Exercise prompt:
Go through the entries below from the first line and transcribe each one exactly, ending with the line that contains "namespace Sys2Proof.Machine".

━━━ Provided records ━━━

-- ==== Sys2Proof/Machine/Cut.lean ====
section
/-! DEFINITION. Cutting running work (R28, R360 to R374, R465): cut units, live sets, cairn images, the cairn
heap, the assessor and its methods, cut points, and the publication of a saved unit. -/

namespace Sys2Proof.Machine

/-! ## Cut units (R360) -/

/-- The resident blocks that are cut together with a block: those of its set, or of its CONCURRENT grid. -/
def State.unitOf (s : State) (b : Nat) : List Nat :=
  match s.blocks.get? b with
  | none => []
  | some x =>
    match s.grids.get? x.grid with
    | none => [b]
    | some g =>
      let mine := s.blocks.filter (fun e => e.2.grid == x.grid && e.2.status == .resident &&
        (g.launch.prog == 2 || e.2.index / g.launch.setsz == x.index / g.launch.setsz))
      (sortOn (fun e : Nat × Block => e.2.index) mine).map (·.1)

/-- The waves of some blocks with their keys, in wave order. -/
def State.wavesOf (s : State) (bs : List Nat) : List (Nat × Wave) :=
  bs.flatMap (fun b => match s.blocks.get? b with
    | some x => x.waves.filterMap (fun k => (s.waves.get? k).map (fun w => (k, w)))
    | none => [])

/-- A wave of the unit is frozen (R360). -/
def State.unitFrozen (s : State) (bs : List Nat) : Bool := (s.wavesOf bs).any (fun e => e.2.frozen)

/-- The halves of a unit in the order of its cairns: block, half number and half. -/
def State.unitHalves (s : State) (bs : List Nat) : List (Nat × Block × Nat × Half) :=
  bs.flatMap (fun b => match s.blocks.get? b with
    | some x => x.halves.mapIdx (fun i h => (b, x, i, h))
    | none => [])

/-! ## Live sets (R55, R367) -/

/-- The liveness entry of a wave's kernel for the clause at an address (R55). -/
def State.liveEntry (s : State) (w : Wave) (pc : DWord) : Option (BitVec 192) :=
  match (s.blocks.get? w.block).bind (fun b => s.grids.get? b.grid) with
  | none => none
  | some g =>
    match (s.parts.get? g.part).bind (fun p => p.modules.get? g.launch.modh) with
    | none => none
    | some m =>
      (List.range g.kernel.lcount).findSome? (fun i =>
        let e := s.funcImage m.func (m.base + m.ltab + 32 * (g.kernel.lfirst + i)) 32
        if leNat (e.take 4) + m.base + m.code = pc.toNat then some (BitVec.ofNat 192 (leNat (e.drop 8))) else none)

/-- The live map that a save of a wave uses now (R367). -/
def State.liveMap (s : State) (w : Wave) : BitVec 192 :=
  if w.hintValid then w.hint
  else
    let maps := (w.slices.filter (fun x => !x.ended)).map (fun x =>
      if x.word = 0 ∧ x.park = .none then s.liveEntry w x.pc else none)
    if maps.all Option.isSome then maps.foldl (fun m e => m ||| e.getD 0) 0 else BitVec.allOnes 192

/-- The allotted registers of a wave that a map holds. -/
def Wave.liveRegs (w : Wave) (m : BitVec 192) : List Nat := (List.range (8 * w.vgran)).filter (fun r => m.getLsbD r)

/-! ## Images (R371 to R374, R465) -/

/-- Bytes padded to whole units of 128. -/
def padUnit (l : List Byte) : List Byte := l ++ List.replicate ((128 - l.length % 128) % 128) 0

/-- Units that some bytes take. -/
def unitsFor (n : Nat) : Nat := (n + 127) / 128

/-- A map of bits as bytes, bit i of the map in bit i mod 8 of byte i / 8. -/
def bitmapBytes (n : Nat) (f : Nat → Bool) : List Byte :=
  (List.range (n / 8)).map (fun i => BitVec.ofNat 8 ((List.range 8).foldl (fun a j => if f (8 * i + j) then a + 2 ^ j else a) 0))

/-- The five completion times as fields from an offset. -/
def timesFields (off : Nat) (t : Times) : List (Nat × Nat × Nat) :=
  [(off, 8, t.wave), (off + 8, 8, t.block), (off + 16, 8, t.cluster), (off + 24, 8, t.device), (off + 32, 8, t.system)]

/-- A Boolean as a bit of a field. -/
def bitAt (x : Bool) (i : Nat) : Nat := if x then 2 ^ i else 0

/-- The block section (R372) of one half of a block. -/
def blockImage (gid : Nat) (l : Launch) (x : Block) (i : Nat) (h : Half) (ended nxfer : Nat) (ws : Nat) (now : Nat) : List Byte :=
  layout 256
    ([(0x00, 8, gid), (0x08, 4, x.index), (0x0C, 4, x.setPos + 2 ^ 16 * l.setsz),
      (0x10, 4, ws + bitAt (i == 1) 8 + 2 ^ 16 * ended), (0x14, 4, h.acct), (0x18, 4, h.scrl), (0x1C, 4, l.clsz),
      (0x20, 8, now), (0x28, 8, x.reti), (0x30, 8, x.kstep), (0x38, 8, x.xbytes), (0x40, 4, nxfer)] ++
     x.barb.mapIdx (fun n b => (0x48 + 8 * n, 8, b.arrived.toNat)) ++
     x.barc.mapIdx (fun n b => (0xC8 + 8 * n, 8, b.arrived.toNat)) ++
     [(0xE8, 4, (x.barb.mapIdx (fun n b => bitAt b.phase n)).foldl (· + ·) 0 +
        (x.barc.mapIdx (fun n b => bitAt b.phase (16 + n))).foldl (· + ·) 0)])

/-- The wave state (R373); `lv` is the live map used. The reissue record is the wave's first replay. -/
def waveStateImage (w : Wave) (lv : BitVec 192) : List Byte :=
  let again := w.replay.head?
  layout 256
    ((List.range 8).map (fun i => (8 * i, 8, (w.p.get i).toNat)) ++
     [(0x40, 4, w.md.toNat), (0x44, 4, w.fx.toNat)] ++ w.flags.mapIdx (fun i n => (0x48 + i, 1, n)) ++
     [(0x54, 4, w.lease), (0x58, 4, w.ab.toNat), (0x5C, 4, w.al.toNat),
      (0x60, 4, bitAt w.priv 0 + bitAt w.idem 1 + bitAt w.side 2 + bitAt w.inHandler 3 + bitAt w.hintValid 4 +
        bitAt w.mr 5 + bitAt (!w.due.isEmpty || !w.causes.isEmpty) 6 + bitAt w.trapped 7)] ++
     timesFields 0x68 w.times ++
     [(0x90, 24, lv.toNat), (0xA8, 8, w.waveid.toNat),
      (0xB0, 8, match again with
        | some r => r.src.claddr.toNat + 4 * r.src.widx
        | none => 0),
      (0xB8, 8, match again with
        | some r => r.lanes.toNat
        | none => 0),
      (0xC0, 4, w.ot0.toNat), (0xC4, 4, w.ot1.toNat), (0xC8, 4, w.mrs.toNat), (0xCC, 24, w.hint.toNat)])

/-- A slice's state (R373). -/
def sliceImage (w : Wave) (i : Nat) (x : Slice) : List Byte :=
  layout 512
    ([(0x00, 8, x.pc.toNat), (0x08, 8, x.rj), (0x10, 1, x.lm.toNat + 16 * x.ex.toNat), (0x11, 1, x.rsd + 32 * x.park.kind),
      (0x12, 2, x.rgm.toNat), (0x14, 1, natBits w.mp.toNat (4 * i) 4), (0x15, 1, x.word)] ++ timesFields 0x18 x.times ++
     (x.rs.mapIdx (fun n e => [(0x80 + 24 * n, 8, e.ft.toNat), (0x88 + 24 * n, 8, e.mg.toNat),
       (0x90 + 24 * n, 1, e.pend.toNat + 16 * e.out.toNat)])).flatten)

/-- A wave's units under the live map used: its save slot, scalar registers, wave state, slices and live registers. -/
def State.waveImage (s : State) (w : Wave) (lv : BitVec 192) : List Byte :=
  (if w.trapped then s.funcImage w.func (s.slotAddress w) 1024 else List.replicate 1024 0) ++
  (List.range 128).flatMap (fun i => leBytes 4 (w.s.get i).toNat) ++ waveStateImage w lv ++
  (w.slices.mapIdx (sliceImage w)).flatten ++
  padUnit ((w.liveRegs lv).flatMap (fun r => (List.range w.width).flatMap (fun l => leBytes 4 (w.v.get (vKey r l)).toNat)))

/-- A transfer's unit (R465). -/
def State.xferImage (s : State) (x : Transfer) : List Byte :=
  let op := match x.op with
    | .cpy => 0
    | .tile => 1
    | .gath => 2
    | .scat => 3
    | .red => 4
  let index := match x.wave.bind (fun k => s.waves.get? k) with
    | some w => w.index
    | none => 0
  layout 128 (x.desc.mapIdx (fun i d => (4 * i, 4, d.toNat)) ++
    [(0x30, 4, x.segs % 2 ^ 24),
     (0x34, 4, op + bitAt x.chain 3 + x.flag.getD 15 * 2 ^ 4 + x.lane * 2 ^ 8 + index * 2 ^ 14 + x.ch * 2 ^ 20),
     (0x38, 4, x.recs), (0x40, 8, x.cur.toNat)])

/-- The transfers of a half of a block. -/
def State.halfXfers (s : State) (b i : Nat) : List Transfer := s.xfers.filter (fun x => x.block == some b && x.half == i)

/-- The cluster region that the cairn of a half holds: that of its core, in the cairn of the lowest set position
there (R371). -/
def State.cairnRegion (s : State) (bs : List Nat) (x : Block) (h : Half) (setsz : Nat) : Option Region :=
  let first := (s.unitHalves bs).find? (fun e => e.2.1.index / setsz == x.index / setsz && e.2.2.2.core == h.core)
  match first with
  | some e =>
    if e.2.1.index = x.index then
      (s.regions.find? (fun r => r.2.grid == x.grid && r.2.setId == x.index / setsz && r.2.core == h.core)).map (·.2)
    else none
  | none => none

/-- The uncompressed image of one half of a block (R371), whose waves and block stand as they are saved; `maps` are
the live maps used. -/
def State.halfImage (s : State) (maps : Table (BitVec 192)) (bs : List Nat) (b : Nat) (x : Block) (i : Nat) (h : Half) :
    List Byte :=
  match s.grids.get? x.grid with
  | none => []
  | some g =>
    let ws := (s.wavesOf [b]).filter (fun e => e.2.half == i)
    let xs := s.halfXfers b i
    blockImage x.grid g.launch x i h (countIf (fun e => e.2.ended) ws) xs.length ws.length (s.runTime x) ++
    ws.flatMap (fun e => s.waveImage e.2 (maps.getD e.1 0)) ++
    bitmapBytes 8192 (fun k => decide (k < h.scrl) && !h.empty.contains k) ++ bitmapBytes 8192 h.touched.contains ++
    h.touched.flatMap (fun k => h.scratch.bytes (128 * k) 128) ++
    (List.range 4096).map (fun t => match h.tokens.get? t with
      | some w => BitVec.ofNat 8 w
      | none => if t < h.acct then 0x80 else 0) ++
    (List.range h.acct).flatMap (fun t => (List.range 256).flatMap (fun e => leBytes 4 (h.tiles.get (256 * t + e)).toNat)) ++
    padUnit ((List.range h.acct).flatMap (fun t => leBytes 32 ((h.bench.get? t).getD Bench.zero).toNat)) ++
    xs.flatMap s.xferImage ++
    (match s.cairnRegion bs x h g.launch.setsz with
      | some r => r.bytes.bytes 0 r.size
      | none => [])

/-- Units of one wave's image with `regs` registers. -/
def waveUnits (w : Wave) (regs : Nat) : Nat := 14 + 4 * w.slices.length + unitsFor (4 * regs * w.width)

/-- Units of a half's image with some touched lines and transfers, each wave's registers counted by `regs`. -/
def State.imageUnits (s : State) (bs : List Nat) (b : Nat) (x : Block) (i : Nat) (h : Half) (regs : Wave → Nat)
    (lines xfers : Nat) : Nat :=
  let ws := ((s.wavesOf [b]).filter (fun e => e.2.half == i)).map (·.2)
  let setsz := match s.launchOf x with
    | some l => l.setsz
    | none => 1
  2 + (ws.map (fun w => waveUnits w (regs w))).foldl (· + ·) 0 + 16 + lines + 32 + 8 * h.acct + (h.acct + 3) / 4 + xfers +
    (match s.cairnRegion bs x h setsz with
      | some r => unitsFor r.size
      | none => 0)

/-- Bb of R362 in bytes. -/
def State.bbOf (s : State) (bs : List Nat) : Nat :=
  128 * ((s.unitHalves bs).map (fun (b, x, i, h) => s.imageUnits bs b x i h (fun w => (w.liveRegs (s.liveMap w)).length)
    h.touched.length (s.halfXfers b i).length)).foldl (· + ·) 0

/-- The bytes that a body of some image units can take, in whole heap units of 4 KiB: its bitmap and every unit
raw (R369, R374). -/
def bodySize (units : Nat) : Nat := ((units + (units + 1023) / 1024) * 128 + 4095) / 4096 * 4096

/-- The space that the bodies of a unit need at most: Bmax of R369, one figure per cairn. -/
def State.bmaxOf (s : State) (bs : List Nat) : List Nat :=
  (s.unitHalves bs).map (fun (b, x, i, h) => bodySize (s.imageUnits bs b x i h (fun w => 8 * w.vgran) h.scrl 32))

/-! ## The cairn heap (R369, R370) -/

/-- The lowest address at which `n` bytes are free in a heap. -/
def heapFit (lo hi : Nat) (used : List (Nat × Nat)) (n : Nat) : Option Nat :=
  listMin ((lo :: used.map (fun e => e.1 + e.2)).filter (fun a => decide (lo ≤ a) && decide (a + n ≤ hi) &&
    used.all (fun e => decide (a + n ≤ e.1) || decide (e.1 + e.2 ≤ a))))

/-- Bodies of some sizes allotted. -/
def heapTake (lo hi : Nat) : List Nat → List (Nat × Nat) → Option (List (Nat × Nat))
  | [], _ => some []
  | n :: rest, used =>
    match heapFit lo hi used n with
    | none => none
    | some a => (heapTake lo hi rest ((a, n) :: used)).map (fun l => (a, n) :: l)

━━━

Solution to this task:
-- ==== Sys2Proof/Machine/Cut.lean ====
section
/-! DEFINITION. Cutting running work (R28, R360 to R374, R465): cut units, live sets, cairn images, the cairn
heap, the assessor and its methods, cut points, and the publication of a saved unit. -/

namespace Sys2Proof.Machine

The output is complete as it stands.